SpectraSherpa brings transparent, reproducible multivariate analysis to spectroscopists and analytical chemists. Build visual analysis pipelines, train and deploy calibration models, and extend with custom Python — all without your data leaving your machine.

## Why SpectraSherpa?

- **Transparent algorithms** — Open source means every preprocessing step, decomposition, and calibration model is auditable. No black boxes.
- **Data stays on your machine** — Built for IP-sensitive labs in pharma, semiconductor, food science, and materials. Network egress is denied by default.
- **No coding required** — Visual drag-and-drop workflow builder with over 60 processing nodes. Go from raw spectra to a deployed PLS model without writing Python.
- **Extensible when you need it** — Export any workflow to standalone Python or Jupyter notebooks. Add custom nodes via plugins or drop-in scripts.
- **Modern metadata management** — Versioned projects, experiments, workflows, and model artifacts with full provenance tracking and audit trails.
- **AI-ready** — Built-in chat assistant connects to any OpenAI-compatible endpoint you choose (bring your own key and URL). Full AI advisor with agentic tools, peak identification, code generation, and contextual workflow analysis [available via subscription](https://spectrascientific.ai).

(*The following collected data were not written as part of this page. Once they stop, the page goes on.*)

def regs0C : List RegDef := [
  ⟨0x3000, 4, 1, 0x0005, 0x001D, 0, 0, 0, false⟩,  -- VET_CTRL
  ⟨0x3004, 4, 1, 0, 0, 0, 0, 0, false⟩,  -- VET_STATUS
  ⟨0x3008, 4, 1, 0, 0, 0, 0x00FF, 0, false⟩,  -- VET_EVT
  ⟨0x300C, 4, 1, 0x100C0802, 0xFF3F3F0F, 0, 0, 0, false⟩,  -- VET_COST_CFG0
  ⟨0x3010, 4, 1, 0x403E0C10, 0xFF3F1FFF, 0, 0, 0, false⟩,  -- VET_COST_CFG1
  ⟨0x3014, 4, 1, 0x84100020, 0xFFFFF0FF, 0, 0, 0, false⟩,  -- VET_ROUTE_CFG
  ⟨0x3018, 4, 1, 0x04081000, 0x8FFFFFFF, 0, 0, 0, false⟩,  -- VET_FLOOD_CFG
  ⟨0x301C, 4, 1, 0, 0x0003FFFF, 0, 0, 0, false⟩,  -- VET_ROOT
  ⟨0x3020, 4, 1, 0, 0, 0, 0, 0, false⟩,  -- VET_DIR_STATUS
  ⟨0x3024, 4, 1, 0, 0, 0, 0, 0, true⟩,  -- VET_DIR_REFUSE_CNT
  ⟨0x3028, 4, 1, 0, 0, 0, 0, 0, true⟩,  -- VET_SEEN_DUP_CNT
  ⟨0x302C, 4, 1, 0, 0, 0, 0, 0, true⟩,  -- VET_SEEN_EVICT_CNT
  ⟨0x3030, 4, 1, 0, 0, 0, 0, 0, true⟩,  -- VET_RTE_DROP_CNT
  ⟨0x3034, 4, 1, 0, 0, 0, 0, 0, true⟩,  -- VET_RPT_REJ_CNT
  ⟨0x3038, 4, 1, 0, 0, 0, 0, 0, true⟩,  -- VET_REPAIR_CNT
  ⟨0x303C, 4, 1, 0, 0, 0, 0, 0, true⟩,  -- VET_NOROUTE_CNT
  ⟨0x3040, 4, 1, 0, 0, 0, 0, 0, true⟩]  -- VET_FLOOD_LIM_CNT

def regs0D : List RegDef := [
  ⟨0x3400, 4, 1, 0x0003, 0x0003, 0, 0, 0, false⟩,  -- YAR_CTRL
  ⟨0x3404, 4, 1, 0x1060, 0x7F7F, 0, 0, 0, false⟩,  -- YAR_REGION
  ⟨0x3408, 4, 1, 0x80000000, 0, 0, 0, 0, false⟩,  -- YAR_STATUS
  ⟨0x340C, 4, 1, 0, 0, 0, 0x007F, 0, false⟩,  -- YAR_EVT
  ⟨0x3410, 4, 1, 0, 0x000F, 0, 0, 0, false⟩,  -- YAR_STRM_IDX
  ⟨0x3414, 4, 1, 0, 0, 0, 0, 0, false⟩,  -- YAR_STRM_STAT
  ⟨0x3418, 4, 1, 0, 0, 0, 0, 0, false⟩,  -- YAR_STRM_OLD
  ⟨0x341C, 4, 1, 0, 0, 0, 0, 0, false⟩,  -- YAR_STRM_NEW
  ⟨0x3420, 4, 1, 0, 0, 0, 0, 0, false⟩,  -- YAR_STRM_LOST
  ⟨0x3424, 4, 1, 0, 0, 0, 0, 0, false⟩,  -- YAR_STRM_SEG
  ⟨0x3430, 4, 1, 0, 0x0007, 0, 0, 0, false⟩,  -- YAR_PLAY_IDX
  ⟨0x3434, 4, 1, 0, 0, 0, 0, 0, false⟩,  -- YAR_PLAY_STAT
  ⟨0x3438, 4, 1, 0, 0, 0, 0, 0, false⟩,  -- YAR_PLAY_POS
  ⟨0x3440, 4, 1, 0, 0, 0, 0, 0, true⟩,  -- YAR_LOST_CNT
  ⟨0x3444, 4, 1, 0, 0, 0, 0, 0, true⟩,  -- YAR_PGAP_CNT
  ⟨0x3448, 4, 1, 0, 0, 0, 0, 0, true⟩,  -- YAR_UNCORR_CNT
  ⟨0x344C, 4, 1, 0, 0, 0, 0, 0, true⟩]  -- YAR_LATE_CNT

def regs0E : List RegDef := [
  ⟨0x3800, 4, 1, 0, 0, 0, 0, 0, false⟩,  -- HQE_STATUS
  ⟨0x3804, 4, 1, 0x0A321404, 0xFFFFFFFF, 0, 0, 0, false⟩,  -- HQE_STALE_CFG
  ⟨0x3808, 4, 1, 0, 0, 0, 0x01FF, 0, false⟩,  -- HQE_EVT
  ⟨0x380C, 4, 1, 0, 0, 0, 0, 0, false⟩,  -- HQE_XWIN_LOG
  ⟨0x3810, 4, 1, 0, 0, 0, 0, 0, true⟩,  -- HQE_FLR_CNT
  ⟨0x3814, 4, 1, 0, 0, 0, 0, 0, true⟩]  -- HQE_DMA_ERR_CNT

def regs0F_0 : List RegDef := [
  ⟨0x3C00, 4, 1, 0x02C01006, 0x1FFFFF0F, 2, 0, 0, false⟩,  -- TEN_CFG
  ⟨0x3C04, 4, 1, 0, 0, 0, 0, 0, false⟩,  -- TEN_STATUS
  ⟨0x3C08, 4, 1, 0, 0, 0, 0x0003, 0, false⟩,  -- TEN_EVT
  ⟨0x3C0C, 4, 1, 0, 0, 0, 0, 0, true⟩,  -- TEN_HOLD_CNT
  ⟨0x3C40, 8, 4, 0, 0, 2, 0, 0, false⟩,  -- TEN_ALO
  ⟨0x3C80, 8, 4, 0, 0x8003FFFF, 2, 0, 0, false⟩,  -- TEN_ALO
  ⟨0x3CC0, 8, 4, 0, 0x8003FFFF, 2, 0, 0, false⟩,  -- TEN_ALO
  ⟨0x3D00, 8, 4, 0, 0x8003FFFF, 2, 0, 0, false⟩,  -- TEN_ALO
  ⟨0x3D40, 8, 4, 0, 0x8003FFFF, 2, 0, 0, false⟩,  -- TEN_ALO
  ⟨0x3D80, 8, 4, 0, 0x8003FFFF, 2, 0, 0, false⟩,  -- TEN_ALO
  ⟨0x3DC0, 8, 4, 0, 0x8003FFFF, 2, 0, 0, false⟩,  -- TEN_ALO
  ⟨0x3E00, 8, 4, 0, 0x8003FFFF, 2, 0, 0, false⟩,  -- TEN_ALO
  ⟨0x3C44, 8, 4, 0, 0, 2, 0, 0, false⟩,  -- TEN_AHI
  ⟨0x3C84, 8, 4, 0, 0x0003FFFF, 2, 0, 0, false⟩,  -- TEN_AHI
  ⟨0x3CC4, 8, 4, 0, 0x0003FFFF, 2, 0, 0, false⟩,  -- TEN_AHI
  ⟨0x3D04, 8, 4, 0, 0x0003FFFF, 2, 0, 0, false⟩,  -- TEN_AHI
  ⟨0x3D44, 8, 4, 0, 0x0003FFFF, 2, 0, 0, false⟩,  -- TEN_AHI
  ⟨0x3D84, 8, 4, 0, 0x0003FFFF, 2, 0, 0, false⟩,  -- TEN_AHI
  ⟨0x3DC4, 8, 4, 0, 0x0003FFFF, 2, 0, 0, false⟩,  -- TEN_AHI
  ⟨0x3E04, 8, 4, 0, 0x0003FFFF, 2, 0, 0, false⟩,  -- TEN_AHI
  ⟨0x3C60, 64, 8, 0, 0x3FFFFFFF, 2, 0, 0, false⟩,  -- TEN_SESS
  ⟨0x3C64, 64, 8, 0, 0xFFFFFFFF, 2, 0, 0, false⟩,  -- TEN_KEY
  ⟨0x3C68, 64, 8, 0, 0x3F3F7F7F, 2, 0, 0, false⟩,  -- TEN_DRAM
  ⟨0x3C6C, 64, 8, 0, 0x803FFFFF, 2, 0, 0, false⟩]  -- TEN_PAIR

## For Python data analysts and chemometricians

If you already analyze spectra in Python — whether using scikit-learn, pandas, or your own scripts — SpectraSherpa is built to match your methods, not replace them.

**The math matches what you already know.**
PCA, PLS, MCR-ALS, and classification nodes produce results validated side-by-side against scikit-learn reference outputs. The [PCA reproduction study](docs/user/case_study_pca.md) shows the exact numerical comparison on a standard dataset — same parameters, same results, verified to five decimal places.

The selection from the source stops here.